AWS S3 with IAM Role Support Destination


This document is about a destination which is in beta

This means that the AWS S3 with IAM Role Support destination is in active development, and some functionality may change before it becomes generally available.

Differences between the Amazon S3 destination and the AWS S3 destination

The AWS S3 destination provides a more secure method of connecting to your S3 buckets. It uses AWS’s own IAM Roles to define access to the specified buckets. For more information about IAM Roles, see Amazon’s IAM role documentation.

Functionally, the two destinations (Amazon S3 and AWS S3 with IAM Role Support) copy data in a similar manner.

Getting Started

The AWS S3 destination puts the raw logs of the data Segment receives into your S3 bucket, encrypted, no matter what region the bucket is in.

Segment copies data into your bucket every hour around the :40 minute mark.
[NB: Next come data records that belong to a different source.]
theorem State.fget_evt_same (s : State) (f : Fld) (v : Sev) (hl : f.lo ≤ f.hi) (hh : f.hi ≤ 31) : (s.evt f v).fget f = 1 := by
  have hput : (s.fput f 1).fget f = 1 := by
    rw [s.fget_fput_same f 1 hl hh]
    exact Nat.one_mod_two_pow_eq_one.mpr (by omega)
  exact hput

theorem State.rd_evt_ne (s : State) (f : Fld) (v : Sev) {a : Nat} (h : a ≠ f.addr) : (s.evt f v).rd a = s.rd a :=
  s.rd_fput_ne f 1 h

section

variable {α : Type} {p : State → α} (hhost : ∀ (s : State) f, p (s.modHost f) = p s) (hrlt : ∀ s : State, p s.refreshRlt = p s)

include hhost hrlt

theorem keptByEnding_of_modHost (a : Nat) : KeptByEnding a p :=
  ⟨fun s _ _ => hhost s _, hrlt, fun s _ _ => hhost s _⟩

/-- An asynchronous event changes the host side, and RLT_USED and RLT_HIGH when it completes a request. -/
theorem State.asyncEvent_keeps (s : State) (m : Fin 2) (ty info lid : Nat) : p (s.asyncEvent m ty info lid) = p s := by
  unfold State.asyncEvent
  dsimp only
  split
  · rfl
  · split
    · exact ((keptByEnding_of_modHost hhost hrlt _).endOk _ _).trans (hhost s _)
    · split
      · rfl
      · exact hhost s _

theorem State.vendorEvent_keeps (s : State) (lid : Nat) : p (s.vendorEvent lid) = p s :=
  List.foldlRecOn (motive := fun t => p t = p s) _ _ rfl fun t ht m _ => (t.asyncEvent_keeps hhost hrlt m 7 lid lid).trans ht

end

@[simp] theorem State.vendorEvent_out (s : State) (lid : Nat) : (s.vendorEvent lid).out = s.out :=
  State.vendorEvent_keeps (p := fun s => s.out) (fun _ _ => rfl) (fun _ => rfl) s lid

theorem State.fget_refreshRlt (s : State) {g : Fld} (hused : g.addr ≠ Reg.RLT_USED) (hhigh : g.addr ≠ Reg.RLT_HIGH) :
    s.refreshRlt.fget g = s.fget g :=
  (State.fget_fput_addr _ Reg.RLT_HIGH_COUNT g _ hhigh).trans (State.fget_fput_addr s Reg.RLT_USED_COUNT g _ hused)

theorem State.fget_vendorEvent (s : State) (lid : Nat) {g : Fld} (hused : g.addr ≠ Reg.RLT_USED) (hhigh : g.addr ≠ Reg.RLT_HIGH) :
    (s.vendorEvent lid).fget g = s.fget g :=
  State.vendorEvent_keeps (p := fun s => s.fget g) (fun _ _ => rfl) (fun s => s.fget_refreshRlt hused hhigh) s lid

/-! ### A change of address (R530) -/

@[simp] theorem State.setAddr_out (s : State) (a : Nat) : (s.setAddr a).out = s.out := by
  unfold State.setAddr
  split
  · rfl
  · simp

/-- A change of address is put into VCH_ADDR.ADDR and shows elsewhere only in VCH_ENUMS, VCH_EVT_STAT and what the event changes. -/
theorem State.fget_setAddr {s : State} {a : Nat} (ha : s.chainAddr ≠ a) {g : Fld}
    (hg : g.addr ∉ [Reg.VCH_ENUMS, Reg.VCH_EVT_STAT, Reg.RLT_USED, Reg.RLT_HIGH]) :
    (s.setAddr a).fget g = (s.fput Reg.VCH_ADDR_ADDR a).fget g := by
  simp only [List.mem_cons, List.not_mem_nil, or_false, not_or] at hg
  obtain ⟨henums, hevt, hused, hhigh⟩ := hg
  rw [State.setAddr, if_neg ha, State.fget_vendorEvent _ _ hused hhigh, State.fget_evt_addr _ _ _ _ hevt]
  exact State.fget_wr_ne _ _ _ _ henums

theorem State.setAddr_chainAddr (s : State) {a : Nat} (ha : a < 128) : (s.setAddr a).chainAddr = a := by
  by_cases h : s.chainAddr = a
  · rw [State.setAddr, if_pos h, h]
  · rw [State.chainAddr, State.fget_setAddr h (by decide), State.fget_fput_same _ _ _ (by decide) (by decide)]
    exact Nat.mod_eq_of_lt ha

@[simp] theorem State.setAddr_linkUp (s : State) (a : Nat) (up : Bool) : (s.setAddr a).linkUp up = s.linkUp up := by
  by_cases h : s.chainAddr = a
  · rw [State.setAddr, if_pos h]
  · have hstatus : (if up then Reg.VCH_STATUS_UPLINK else Reg.VCH_STATUS_DNLINK).addr = Reg.VCH_STATUS := by cases up <;> rfl
    rw [State.linkUp, State.fbit, State.fget_setAddr h (by rw [hstatus]; decide),
      State.fget_fput_addr _ _ _ _ (by rw [hstatus]; decide)]
    rfl

/-! ### Which frames are dropped (R526) -/

/-- A frame arrives on a link that is Up with its CRC, a TYPE that is not reserved and the LEN of its type. -/
structure State.Accepts (s : State) (up : Bool) (f : Frame) : Prop where
  link : s.linkUp up = true
  crc : f.crcOk = true
  len : frameLen f.ty = some f.len
  payload : f.payload.length = f.len

theorem State.rx_of_linkDown {s : State} {up : Bool} (h : s.linkUp up = false) (f : Frame) : s.rx up f = s := by
  simp [State.rx, State.rxFrame, h]

theorem State.rx_of_badCrc {s : State} {up : Bool} {f : Frame} (h : s.linkUp up = true) (hcrc : f.crcOk = false) :
    s.rx up f = s.bump Reg.VCH_CRCERR := by
  simp [State.rx, State.rxFrame, h, hcrc]

theorem State.rx_of_badLen {s : State} {up : Bool} {f : Frame} (h : s.linkUp up = true) (hcrc : f.crcOk = true)
    (hlen : frameLen f.ty ≠ some f.len ∨ f.payload.length ≠ f.len) : s.rx up f = s.bump Reg.VCH_RXDROP := by
  rw [State.rx, State.rxFrame, if_neg (by simp [h]), if_neg (by simp [hcrc]), if_pos hlen]

/-- A counter after the command that added 1 to it. -/
theorem State.rd_settle_bump (s : State) {a : Nat} (h : a ≠ Reg.EVR_DROPQ) :
    ((s.bump a).settle.rd a).toNat = min ((s.rd a).toNat + 1) 0xFFFFFFFF := by
  rw [State.settle_rd _ h]
  exact s.rd_addc_same a 1

/-- A frame that is dropped is counted, and nothing is sent or changed on the chain. -/
theorem State.counted_of_rx_eq_bump {s : State} {up : Bool} {f : Frame} {a : Nat} (ha : a ≠ Reg.EVR_DROPQ)
    (h : s.rx up f = s.bump a) : (s.rx up f).settle.out = s.out ∧ (s.rx up f).settle.chain = s.chain ∧
      ((s.rx up f).settle.rd a).toNat = min ((s.rd a).toNat + 1) 0xFFFFFFFF := by
  rw [h]
  exact ⟨by simp, by simp, s.rd_settle_bump ha⟩

/-! ### Which frames are passed on and which are handled (R527) -/

theorem State.sendFrame_of_up {s : State} (h : s.linkUp true = true) (f : Frame) : s.sendFrame true f = s.emit (.chainUp f) := by
  simp [State.sendFrame, h]

theorem State.sendFrame_of_down {s : State} (h : s.linkUp false = true) (f : Frame) :
    s.sendFrame false f = s.emit (.chainDn f) := by
  simp [State.sendFrame, h]

@[simp] theorem State.sendFrame_chain (s : State) (up : Bool) (f : Frame) : (s.sendFrame up f).chain = s.chain := by
  unfold State.sendFrame
  split <;> rfl

@[simp] theorem State.sendFrame_consumes (s : State) (port up : Bool) (f g : Frame) :
    (s.sendFrame port f).consumes up g = s.consumes up g := by
  unfold State.sendFrame
  split <;> rfl

theorem State.consumes_of_head {s : State} (h : s.isHead = true) (up : Bool) {f : Frame} (hd : f.dst = 0) :
    s.consumes up f = true := by
  simp [State.consumes, h, hd]

theorem State.consumes_of_broadcast (s : State) {f : Frame} (hd : f.dst = 127) : s.consumes true f = true := by
  simp [State.consumes, hd]

/-- No unit but the head has address 0 (R519). -/
theorem State.consumes_of_not_head {s : State} (h : s.isHead = false) {f : Frame} (hd : f.dst = 0) :
    s.consumes false f = false := by
  simp [State.consumes, h, hd, eq_comm]

/-- What a unit does with an accepted frame once it has passed it on where R527 says so. -/
def State.handled (s : State) (up : Bool) (f : Frame) : State :=
  if f.ty = 3 then (if up then s else s.rxProbe)
  else if f.ty = 4 then (if up then s.rxEcho else s)
  else if ¬ s.consumes up f then s
  else if f.ty = 1 then (if up then s.rxEnum f else s)
  else if f.ty = 2 then (if s.isHead then s.fput Reg.VCH_ADDR_COUNT (f.payload.getD 0 0#8).toNat else s)
  else if f.ty = 5 then (if up then s.rxTime f else s)
  else if f.ty = 6 ∨ f.ty = 7 then (if s.isHead then s.rxAttach (decide (f.ty = 6)) else s)
  else if 0x10 ≤ f.ty ∧ f.ty ≤ 0x12 ∧ up ∧ f.dst = s.chainAddr then s.serve f
  else s

theorem State.handled_of_not_consumed {s : State} {up : Bool} {f : Frame} (hprobe : f.ty ≠ 3) (hecho : f.ty ≠ 4)
    (hc : s.consumes up f = false) : s.handled up f = s := by
  rw [State.handled, if_neg hprobe, if_neg hecho, if_pos (by simp [hc])]

theorem State.forward_hop (s : State) (up : Bool) {f : Frame} (hty : f.ty = 3 ∨ f.ty = 4) : s.forward up f = s := by
  rw [State.forward, if_neg (by omega), if_pos hty]

theorem State.forward_consumed {s : State} {f : Frame} (hc : s.consumes false f = true) : s.forward false f = s := by
  simp [State.forward, hc]

theorem State.forward_of_not_consumed {s : State} {f : Frame} (hprobe : f.ty ≠ 3) (hecho : f.ty ≠ 4)
    (hc : s.consumes false f = false) : s.forward false f = s.sendFrame true f := by
  simp [State.forward, hprobe, hecho, hc]

namespace State.Accepts

variable {s : State} {up : Bool} {f : Frame}

theorem rx_eq (h : s.Accepts up f) : s.rx up f = (s.forward up f).handled up f := by
  have hlen : ¬ (frameLen f.ty ≠ some f.len ∨ f.payload.length ≠ f.len) := by simp [h.len, h.payload]
  rw [State.rx, State.rxFrame, if_neg (by simp [h.link]), if_neg (by simp [h.crc]), if_neg hlen]
  rfl

/-- A frame for the head goes on upstream from a unit that is not head. -/
theorem rx_passed (h : s.Accepts false f) (hprobe : f.ty ≠ 3) (hecho : f.ty ≠ 4) (hd : f.dst = 0) (hhead : s.isHead = false)
    (hup : s.linkUp true = true) : s.rx false f = s.emit (.chainUp f) := by
  have hc := State.consumes_of_not_head hhead hd
  rw [h.rx_eq, State.forward_of_not_consumed hprobe hecho hc,
    State.handled_of_not_consumed hprobe hecho (by rw [State.sendFrame_consumes, hc]), State.sendFrame_of_up hup]

/-- A head handles a frame with DST 0 and passes it nowhere. -/
theorem rx_head (h : s.Accepts false f) (hd : f.dst = 0) (hhead : s.isHead = true) : s.rx false f = s.handled false f := by
  rw [h.rx_eq, State.forward_consumed (State.consumes_of_head hhead false hd)]

theorem rx_enum (h : s.Accepts true f) (hty : f.ty = 1) (hd : f.dst = 127) : s.rx true f = s.rxEnum f := by
  have hfwd : s.forward true f = s := by simp [State.forward, hty]
  simp [h.rx_eq, hfwd, State.handled, hty, s.consumes_of_broadcast hd]

theorem rx_enumEnd (h : s.Accepts false f) (hty : f.ty = 2) (hd : f.dst = 0) (hhead : s.isHead = true) :
    s.rx false f = s.fput Reg.VCH_ADDR_COUNT (f.payload.getD 0 0#8).toNat := by
  simp [h.rx_head hd hhead, State.handled, hty, hhead, State.consumes_of_head hhead false hd]

theorem rx_probe (h : s.Accepts false f) (hty : f.ty = 3) : s.rx false f = s.rxProbe := by
  simp [h.rx_eq, s.forward_hop false (.inl hty), State.handled, hty]

theorem rx_echo (h : s.Accepts true f) (hty : f.ty = 4) : s.rx true f = s.rxEcho := by
  simp [h.rx_eq, s.forward_hop true (.inr hty), State.handled, hty]

theorem rx_time (h : s.Accepts true f) (hty : f.ty = 5) (hd : f.dst = 127) : s.rx true f = (s.sendFrame false f).rxTime f := by
  have hfwd : s.forward true f = s.sendFrame false f := by simp [State.forward, hty, hd]
  simp [h.rx_eq, hfwd, State.handled, hty, s.consumes_of_broadcast hd]

theorem rx_attach (h : s.Accepts false f) (hty : f.ty = 6) (hd : f.dst = 0) (hhead : s.isHead = true) :
    s.rx false f = s.rxAttach true := by
  simp [h.rx_head hd hhead, State.handled, hty, hhead, State.consumes_of_head hhead false hd]

theorem rx_detach (h : s.Accepts false f) (hty : f.ty = 7) (hd : f.dst = 0) (hhead : s.isHead = true) :
    s.rx false f = s.rxAttach false := by
  simp [h.rx_head hd hhead, State.handled, hty, hhead, State.consumes_of_head hhead false hd]

theorem rx_response (h : s.Accepts false f) (hty : f.ty = 0x13) (hd : f.dst = 0) (hhead : s.isHead = true) :
    s.rx false f = s := by
  simp [h.rx_head hd hhead, State.handled, hty]

end State.Accepts

/-! ### What handling a frame does (R528 to R531, R537) -/

/-- NEXT of an ENUM. -/
def enumNext (f : Frame) : Byte := f.payload.getD 0 0#8

/-- ACC of an ENUM. -/
def enumAcc (f : Frame) : Nat := leNat ((f.payload.drop 4).take 4)

/-- ENUM as a unit with a hop delay passes it on, with NEXT raised by 1 (R530). -/
def enumOn (f : Frame) (dly : Nat) : Frame :=
  Frame.sealed { f with
    payload := leBytes ((enumNext f).toNat + 1) 1 ++ (f.payload.drop 1).take 3 ++ leBytes (enumAcc f + dly + 68 * 16) 4 }

theorem enumOn_next (f : Frame) (dly : Nat) : (enumOn f dly).payload.getD 0 0#8 = enumNext f + 1#8 :=
  calc (enumOn f dly).payload.getD 0 0#8
    _ = BitVec.ofNat 8 ((enumNext f).toNat + 1) := by simp [enumOn, Frame.sealed, leBytes]
    _ = enumNext f + 1#8 := by simp [BitVec.ofNat_add]

/-- The state after the first two actions of R530 for an ENUM that gives an address: the address, ACCIN and VCH_ACCDLY are set. -/
def State.enumTaken (s : State) (f : Frame) : State :=
  ((s.setAddr (enumNext f).toNat).modChain (fun c => { c with accIn := enumAcc f })).fput Reg.VCH_ACCDLY_DLY
    (enumAcc f + (s.setAddr (enumNext f).toNat).fget Reg.VCH_UPDLY_DLY)

theorem State.enumTaken_out (s : State) (f : Frame) : (s.enumTaken f).out = s.out := by
  rw [State.enumTaken, State.fput_out, State.modChain_out, State.setAddr_out]

theorem State.enumTaken_chainAddr (s : State) {f : Frame} (h : (enumNext f).toNat < 127) :
    (s.enumTaken f).chainAddr = (enumNext f).toNat :=
  (State.fget_fput_addr _ Reg.VCH_ACCDLY_DLY Reg.VCH_ADDR_ADDR _ (by decide)).trans (s.setAddr_chainAddr (by omega))

theorem State.enumTaken_linkUp (s : State) (f : Frame) : (s.enumTaken f).linkUp false = s.linkUp false := by
  have hdn : (s.enumTaken f).fget Reg.VCH_STATUS_DNLINK = (s.setAddr (enumNext f).toNat).fget Reg.VCH_STATUS_DNLINK :=
    State.fget_fput_addr _ Reg.VCH_ACCDLY_DLY _ _ (by decide)
  exact (congrArg (fun v => decide (v = 1)) hdn).trans (s.setAddr_linkUp _ false)

/-- A unit that is not head takes the address an ENUM gives it and passes the ENUM on (R530). -/
theorem State.rxEnum_addressed {s : State} {f : Frame} (hhead : s.isHead = false) (hpos : 1 ≤ (enumNext f).toNat)
    (hlt : (enumNext f).toNat < 127) (hdn : s.linkUp false = true) :
    s.rxEnum f =
      (s.enumTaken f).emit (.chainDn (enumOn f ((s.setAddr (enumNext f).toNat).fget Reg.VCH_UPDLY_DLY))) := by
  have hgives : ¬ 127 ≤ (f.payload.getD 0 0#8).toNat := Nat.not_le.mpr hlt
  have hlink : (s.enumTaken f).linkUp false = true := (s.enumTaken_linkUp f).trans hdn
  have hpass : (s.enumTaken f).chainAddr ≠ 0 ∧ (s.enumTaken f).linkUp false = true := by
    rw [s.enumTaken_chainAddr hlt]
    exact ⟨by omega, hlink⟩
  rw [← State.sendFrame_of_down hlink, State.rxEnum, if_neg (by simp [hhead])]
  simp only [if_neg hgives]
  exact if_pos hpass

theorem State.rxProbe_eq {s : State} (hdn : s.linkUp false = true) :
    s.rxProbe = (s.emit (.chainEcho (s.cycle + 200) (s.ownFrame 0 4 []))).modChain (fun c =>
      { c with dnEchoed := true, attachDue := c.attachDue || (! s.chain.dnEchoed && decide (s.chainAddr ≠ 0) && ! s.isHead) }) := by
  simp only [State.rxProbe, hdn, if_true]

/-- A PROBE answered after a round trip: no PROBE waits, and VCH_UPDLY holds the one-way hop delay (R528). -/
def State.hopMeasured (s : State) (rtt : Nat) : State :=
  (s.modChain (fun c => { c with probeAt := none })).fput Reg.VCH_UPDLY_DLY (8 * (rtt - 200))

theorem State.hopMeasured_updly (s : State) {rtt : Nat} (h : rtt ≤ 2000) :
    (s.hopMeasured rtt).fget Reg.VCH_UPDLY_DLY = 8 * (rtt - 200) := by
  have hfits : 8 * (rtt - 200) < 2 ^ 20 := by omega
  rw [State.hopMeasured, State.fget_fput_same _ _ _ (by decide) (by decide)]
  exact Nat.mod_eq_of_lt hfits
You may see multiple files over a period of time depending on the amount of data Segment copies.

Keep in mind that AWS S3 works differently than most other destinations. Using a destinations selector like the integrations object does not affect events with AWS S3.

The diagram below illustrates how the S3 destination works.

The Segment Tracking API processes data from your sources, and collects the Events in batches. When these batches reach a 100 MB, or once per hour, a Segment initiates a process which uploads them to a secure Segment S3 bucket, from which they are securely copied to your own S3 bucket.

Create a new destination

Complete the following steps to configure the AWS S3 Destination with IAM Role Support.

Create an IAM role in AWS

To complete this section, you need access to your AWS dashboard.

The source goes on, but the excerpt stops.